In February 2014 President Napolitano replaced the Letta government with Renzi who he regarded as more capable and more likely to succeed, a strong ‘decisionist’ character, a modern populist Berlusconi style leadership with a wider popular base and political connections. His initial attempt at constitutional reform was cancelled by the constitutional court before the proposal which were put to the latest referendum.
This reform was very heavily and widely contested among the people, politicians, intellectuals, jurists, grass roots movements, media and social media. The reasons for this radical confrontation are many and complex to analyse, a cocktail involving Italy’s republican and democratic history, fears of authoritarian government and perceptions of the EU. The most contentious issues at stake were the following.
Promotion by government not parliament: The government had taken upon itself the leading role in drafting, promoting and driving reform.
Binary choice: The title of the reform and the ‘yes’ or ‘no’ vote became an issue and was considered by its opponents to be misleading and biased.

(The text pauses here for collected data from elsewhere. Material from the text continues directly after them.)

-- ==== Sys2Proof/Laws/State.lean ====
section
/-! SUPPORT. The small lemmas of State's updates: one per field per update, and reading a register after writing one. -/

namespace Sys2Proof.Machine

/-! ### writeReg -/

@[simp] theorem State.writeReg_config (s : State) (i : RegIdx) (v : Word) : (s.writeReg i v).config = s.config := rfl
@[simp] theorem State.writeReg_regs (s : State) (i : RegIdx) (v : Word) : (s.writeReg i v).regs = s.regs.set i.toNat v i.toNat_lt := rfl
@[simp] theorem State.writeReg_flags (s : State) (i : RegIdx) (v : Word) : (s.writeReg i v).flags = s.flags := rfl
@[simp] theorem State.writeReg_run (s : State) (i : RegIdx) (v : Word) : (s.writeReg i v).run = s.run := rfl
@[simp] theorem State.writeReg_fault (s : State) (i : RegIdx) (v : Word) : (s.writeReg i v).fault = s.fault := rfl
@[simp] theorem State.writeReg_icount (s : State) (i : RegIdx) (v : Word) : (s.writeReg i v).icount = s.icount := rfl
@[simp] theorem State.writeReg_out (s : State) (i : RegIdx) (v : Word) : (s.writeReg i v).out = s.out := rfl
@[simp] theorem State.writeReg_dmem (s : State) (i : RegIdx) (v : Word) : (s.writeReg i v).dmem = s.dmem := rfl
@[simp] theorem State.writeReg_imem (s : State) (i : RegIdx) (v : Word) : (s.writeReg i v).imem = s.imem := rfl
@[simp] theorem State.writeReg_byte (s : State) (i : RegIdx) (v : Word) (a' : Nat) : (s.writeReg i v).byte a' = s.byte a' := rfl

/-! ### setFlags -/

@[simp] theorem State.setFlags_config (s : State) (f : Flags) : (s.setFlags f).config = s.config := rfl
@[simp] theorem State.setFlags_regs (s : State) (f : Flags) : (s.setFlags f).regs = s.regs := rfl
@[simp] theorem State.setFlags_flags (s : State) (f : Flags) : (s.setFlags f).flags = f := rfl
@[simp] theorem State.setFlags_run (s : State) (f : Flags) : (s.setFlags f).run = s.run := rfl
@[simp] theorem State.setFlags_fault (s : State) (f : Flags) : (s.setFlags f).fault = s.fault := rfl
@[simp] theorem State.setFlags_icount (s : State) (f : Flags) : (s.setFlags f).icount = s.icount := rfl
@[simp] theorem State.setFlags_out (s : State) (f : Flags) : (s.setFlags f).out = s.out := rfl
@[simp] theorem State.setFlags_dmem (s : State) (f : Flags) : (s.setFlags f).dmem = s.dmem := rfl
@[simp] theorem State.setFlags_imem (s : State) (f : Flags) : (s.setFlags f).imem = s.imem := rfl
@[simp] theorem State.setFlags_readReg (s : State) (f : Flags) (j : RegIdx) : (s.setFlags f).readReg j = s.readReg j := rfl
@[simp] theorem State.setFlags_pc (s : State) (f : Flags) : (s.setFlags f).pc = s.pc := rfl
@[simp] theorem State.setFlags_sp (s : State) (f : Flags) : (s.setFlags f).sp = s.sp := rfl
@[simp] theorem State.setFlags_byte (s : State) (f : Flags) (a' : Nat) : (s.setFlags f).byte a' = s.byte a' := rfl

/-! ### setRun -/

@[simp] theorem State.setRun_config (s : State) (r : RunState) : (s.setRun r).config = s.config := rfl
@[simp] theorem State.setRun_regs (s : State) (r : RunState) : (s.setRun r).regs = s.regs := rfl
@[simp] theorem State.setRun_flags (s : State) (r : RunState) : (s.setRun r).flags = s.flags := rfl
@[simp] theorem State.setRun_run (s : State) (r : RunState) : (s.setRun r).run = r := rfl
@[simp] theorem State.setRun_fault (s : State) (r : RunState) : (s.setRun r).fault = s.fault := rfl
@[simp] theorem State.setRun_icount (s : State) (r : RunState) : (s.setRun r).icount = s.icount := rfl
@[simp] theorem State.setRun_out (s : State) (r : RunState) : (s.setRun r).out = s.out := rfl
@[simp] theorem State.setRun_dmem (s : State) (r : RunState) : (s.setRun r).dmem = s.dmem := rfl
@[simp] theorem State.setRun_imem (s : State) (r : RunState) : (s.setRun r).imem = s.imem := rfl
@[simp] theorem State.setRun_readReg (s : State) (r : RunState) (j : RegIdx) : (s.setRun r).readReg j = s.readReg j := rfl
@[simp] theorem State.setRun_pc (s : State) (r : RunState) : (s.setRun r).pc = s.pc := rfl
@[simp] theorem State.setRun_sp (s : State) (r : RunState) : (s.setRun r).sp = s.sp := rfl
@[simp] theorem State.setRun_byte (s : State) (r : RunState) (a' : Nat) : (s.setRun r).byte a' = s.byte a' := rfl

/-! ### setFault -/

@[simp] theorem State.setFault_config (s : State) (a : Word) : (s.setFault a).config = s.config := rfl
@[simp] theorem State.setFault_regs (s : State) (a : Word) : (s.setFault a).regs = s.regs := rfl
@[simp] theorem State.setFault_flags (s : State) (a : Word) : (s.setFault a).flags = s.flags := rfl
@[simp] theorem State.setFault_run (s : State) (a : Word) : (s.setFault a).run = s.run := rfl
@[simp] theorem State.setFault_fault (s : State) (a : Word) : (s.setFault a).fault = some a := rfl
@[simp] theorem State.setFault_icount (s : State) (a : Word) : (s.setFault a).icount = s.icount := rfl
@[simp] theorem State.setFault_out (s : State) (a : Word) : (s.setFault a).out = s.out := rfl
@[simp] theorem State.setFault_dmem (s : State) (a : Word) : (s.setFault a).dmem = s.dmem := rfl
@[simp] theorem State.setFault_imem (s : State) (a : Word) : (s.setFault a).imem = s.imem := rfl
@[simp] theorem State.setFault_readReg (s : State) (a : Word) (j : RegIdx) : (s.setFault a).readReg j = s.readReg j := rfl
@[simp] theorem State.setFault_pc (s : State) (a : Word) : (s.setFault a).pc = s.pc := rfl
@[simp] theorem State.setFault_sp (s : State) (a : Word) : (s.setFault a).sp = s.sp := rfl
@[simp] theorem State.setFault_byte (s : State) (a : Word) (a' : Nat) : (s.setFault a).byte a' = s.byte a' := rfl

/-! ### setDmem -/

@[simp] theorem State.setDmem_config (s : State) (m : Memory) : (s.setDmem m).config = s.config := rfl
@[simp] theorem State.setDmem_regs (s : State) (m : Memory) : (s.setDmem m).regs = s.regs := rfl
@[simp] theorem State.setDmem_flags (s : State) (m : Memory) : (s.setDmem m).flags = s.flags := rfl
@[simp] theorem State.setDmem_run (s : State) (m : Memory) : (s.setDmem m).run = s.run := rfl
@[simp] theorem State.setDmem_fault (s : State) (m : Memory) : (s.setDmem m).fault = s.fault := rfl
@[simp] theorem State.setDmem_icount (s : State) (m : Memory) : (s.setDmem m).icount = s.icount := rfl
@[simp] theorem State.setDmem_out (s : State) (m : Memory) : (s.setDmem m).out = s.out := rfl
@[simp] theorem State.setDmem_dmem (s : State) (m : Memory) : (s.setDmem m).dmem = m := rfl
@[simp] theorem State.setDmem_imem (s : State) (m : Memory) : (s.setDmem m).imem = s.imem := rfl
@[simp] theorem State.setDmem_readReg (s : State) (m : Memory) (j : RegIdx) : (s.setDmem m).readReg j = s.readReg j := rfl
@[simp] theorem State.setDmem_pc (s : State) (m : Memory) : (s.setDmem m).pc = s.pc := rfl
@[simp] theorem State.setDmem_sp (s : State) (m : Memory) : (s.setDmem m).sp = s.sp := rfl

/-! ### setImem -/

@[simp] theorem State.setImem_config (s : State) (m : ProgramArray) : (s.setImem m).config = s.config := rfl
@[simp] theorem State.setImem_regs (s : State) (m : ProgramArray) : (s.setImem m).regs = s.regs := rfl
@[simp] theorem State.setImem_flags (s : State) (m : ProgramArray) : (s.setImem m).flags = s.flags := rfl
@[simp] theorem State.setImem_run (s : State) (m : ProgramArray) : (s.setImem m).run = s.run := rfl
@[simp] theorem State.setImem_fault (s : State) (m : ProgramArray) : (s.setImem m).fault = s.fault := rfl
@[simp] theorem State.setImem_icount (s : State) (m : ProgramArray) : (s.setImem m).icount = s.icount := rfl
@[simp] theorem State.setImem_out (s : State) (m : ProgramArray) : (s.setImem m).out = s.out := rfl
@[simp] theorem State.setImem_dmem (s : State) (m : ProgramArray) : (s.setImem m).dmem = s.dmem := rfl
@[simp] theorem State.setImem_imem (s : State) (m : ProgramArray) : (s.setImem m).imem = m := rfl
@[simp] theorem State.setImem_readReg (s : State) (m : ProgramArray) (j : RegIdx) : (s.setImem m).readReg j = s.readReg j := rfl
@[simp] theorem State.setImem_pc (s : State) (m : ProgramArray) : (s.setImem m).pc = s.pc := rfl
@[simp] theorem State.setImem_sp (s : State) (m : ProgramArray) : (s.setImem m).sp = s.sp := rfl
@[simp] theorem State.setImem_byte (s : State) (m : ProgramArray) (a' : Nat) : (s.setImem m).byte a' = s.byte a' := rfl

/-! ### putByte -/

@[simp] theorem State.putByte_config (s : State) (b : Byte) : (s.putByte b).config = s.config := rfl
@[simp] theorem State.putByte_regs (s : State) (b : Byte) : (s.putByte b).regs = s.regs := rfl
@[simp] theorem State.putByte_flags (s : State) (b : Byte) : (s.putByte b).flags = s.flags := rfl
@[simp] theorem State.putByte_run (s : State) (b : Byte) : (s.putByte b).run = s.run := rfl
@[simp] theorem State.putByte_fault (s : State) (b : Byte) : (s.putByte b).fault = s.fault := rfl
@[simp] theorem State.putByte_icount (s : State) (b : Byte) : (s.putByte b).icount = s.icount := rfl
@[simp] theorem State.putByte_out (s : State) (b : Byte) : (s.putByte b).out = s.out ++ [b] := rfl
@[simp] theorem State.putByte_dmem (s : State) (b : Byte) : (s.putByte b).dmem = s.dmem := rfl
@[simp] theorem State.putByte_imem (s : State) (b : Byte) : (s.putByte b).imem = s.imem := rfl
@[simp] theorem State.putByte_readReg (s : State) (b : Byte) (j : RegIdx) : (s.putByte b).readReg j = s.readReg j := rfl
@[simp] theorem State.putByte_pc (s : State) (b : Byte) : (s.putByte b).pc = s.pc := rfl
@[simp] theorem State.putByte_sp (s : State) (b : Byte) : (s.putByte b).sp = s.sp := rfl
@[simp] theorem State.putByte_byte (s : State) (b : Byte) (a' : Nat) : (s.putByte b).byte a' = s.byte a' := rfl

/-! ### countStep -/

@[simp] theorem State.countStep_config (s : State) : (s.countStep).config = s.config := rfl
@[simp] theorem State.countStep_regs (s : State) : (s.countStep).regs = s.regs := rfl
@[simp] theorem State.countStep_flags (s : State) : (s.countStep).flags = s.flags := rfl
@[simp] theorem State.countStep_run (s : State) : (s.countStep).run = s.run := rfl
@[simp] theorem State.countStep_fault (s : State) : (s.countStep).fault = s.fault := rfl
@[simp] theorem State.countStep_icount (s : State) : (s.countStep).icount = s.icount + 1 := rfl
@[simp] theorem State.countStep_out (s : State) : (s.countStep).out = s.out := rfl
@[simp] theorem State.countStep_dmem (s : State) : (s.countStep).dmem = s.dmem := rfl
@[simp] theorem State.countStep_imem (s : State) : (s.countStep).imem = s.imem := rfl
@[simp] theorem State.countStep_readReg (s : State) (j : RegIdx) : (s.countStep).readReg j = s.readReg j := rfl
@[simp] theorem State.countStep_pc (s : State) : (s.countStep).pc = s.pc := rfl
@[simp] theorem State.countStep_sp (s : State) : (s.countStep).sp = s.sp := rfl
@[simp] theorem State.countStep_byte (s : State) (a' : Nat) : (s.countStep).byte a' = s.byte a' := rfl

/-! ### Reading registers -/

/-- A register reads as the last value written to it (10_state.md R15, R16). -/
theorem State.readReg_writeReg (s : State) (i j : RegIdx) (v : Word) :
    (s.writeReg i v).readReg j = if i = j then v else s.readReg j := by
  simp only [State.readReg, State.writeReg, Vector.getElem_set, BitVec.toNat_inj]

@[simp] theorem State.readReg_writeReg_self (s : State) (i : RegIdx) (v : Word) :
    (s.writeReg i v).readReg i = v := by
  simp [State.readReg_writeReg]

theorem State.readReg_writeReg_of_ne (s : State) {i j : RegIdx} (h : i ≠ j) (v : Word) :
    (s.writeReg i v).readReg j = s.readReg j := by
  simp [State.readReg_writeReg, h]

theorem State.pc_eq (s : State) : s.pc = s.readReg pcReg := rfl

theorem State.sp_eq (s : State) : s.sp = s.readReg spReg := rfl

theorem State.pc_writeReg (s : State) (i : RegIdx) (v : Word) :
    (s.writeReg i v).pc = if i = pcReg then v else s.pc :=
  s.readReg_writeReg i pcReg v

theorem State.sp_writeReg (s : State) (i : RegIdx) (v : Word) :
    (s.writeReg i v).sp = if i = spReg then v else s.sp :=
  s.readReg_writeReg i spReg v

/-- Writing back the value read changes nothing. -/
theorem State.writeReg_readReg (s : State) (i : RegIdx) : s.writeReg i (s.readReg i) = s := by
  simp [State.writeReg, State.readReg]

/-- Two register files that read alike are equal. -/
theorem regs_ext {s t : State} (h : ∀ i : RegIdx, s.readReg i = t.readReg i) : s.regs = t.regs := by
  ext k hk : 1
  have := h (BitVec.ofNat 3 k)
  have e : k % 8 = k := Nat.mod_eq_of_lt hk
  simpa [State.readReg, e] using this

end Sys2Proof.Machine
end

Reduction in Senators: The senate was to be reduced from 315 to 100, not directly elected by the people but by regional councils.
Complexity and impracticality: This reform was criticised as it introduced different procedures to pass a bill, with considerable complications, confusion and overlapping of competences.
Election of president, constitutional court and self-governing council of the judiciary: Opponents objected to the change in the election procedures.
Super-majority: The reform was also criticised because the party winning the elections granted a supermajority premium – would be able to substantially elect by itself the president.
Relationship between government and parliament: The government could request parliament to examine and vote on a bill within five days of its submission.
Relationship between the central stage, regions and local entities: The relationship between the central state, regions and other local entities was to be greatly transformed, shifting more power to the centre.
The referendum has left a country more divided than it has been in the last 20, 30 or 70 years.
The second, decisive, blow to Renzi and his ‘1,000 days’ (the length of his government) political project of reforms came on 25th January, with the constitutional court’s decision to declare the super-majority reform unconstitutional.
The net result of this and related decisions of the constitutional court is the prospect of total instability and a further fragmentation of the political forces. The return to the future of a First Republic, with its compromises, negotiations and apportionment of power seems therefore a likely outcome. The disintegration of the system has already begun with the split inside the PD, where the left has left and created a new political movement called “Article 1”, to recall the first article of the Constitution which reads, “Italy is a democratic Republic, founded on labour”. 2017 will be an interesting year indeed.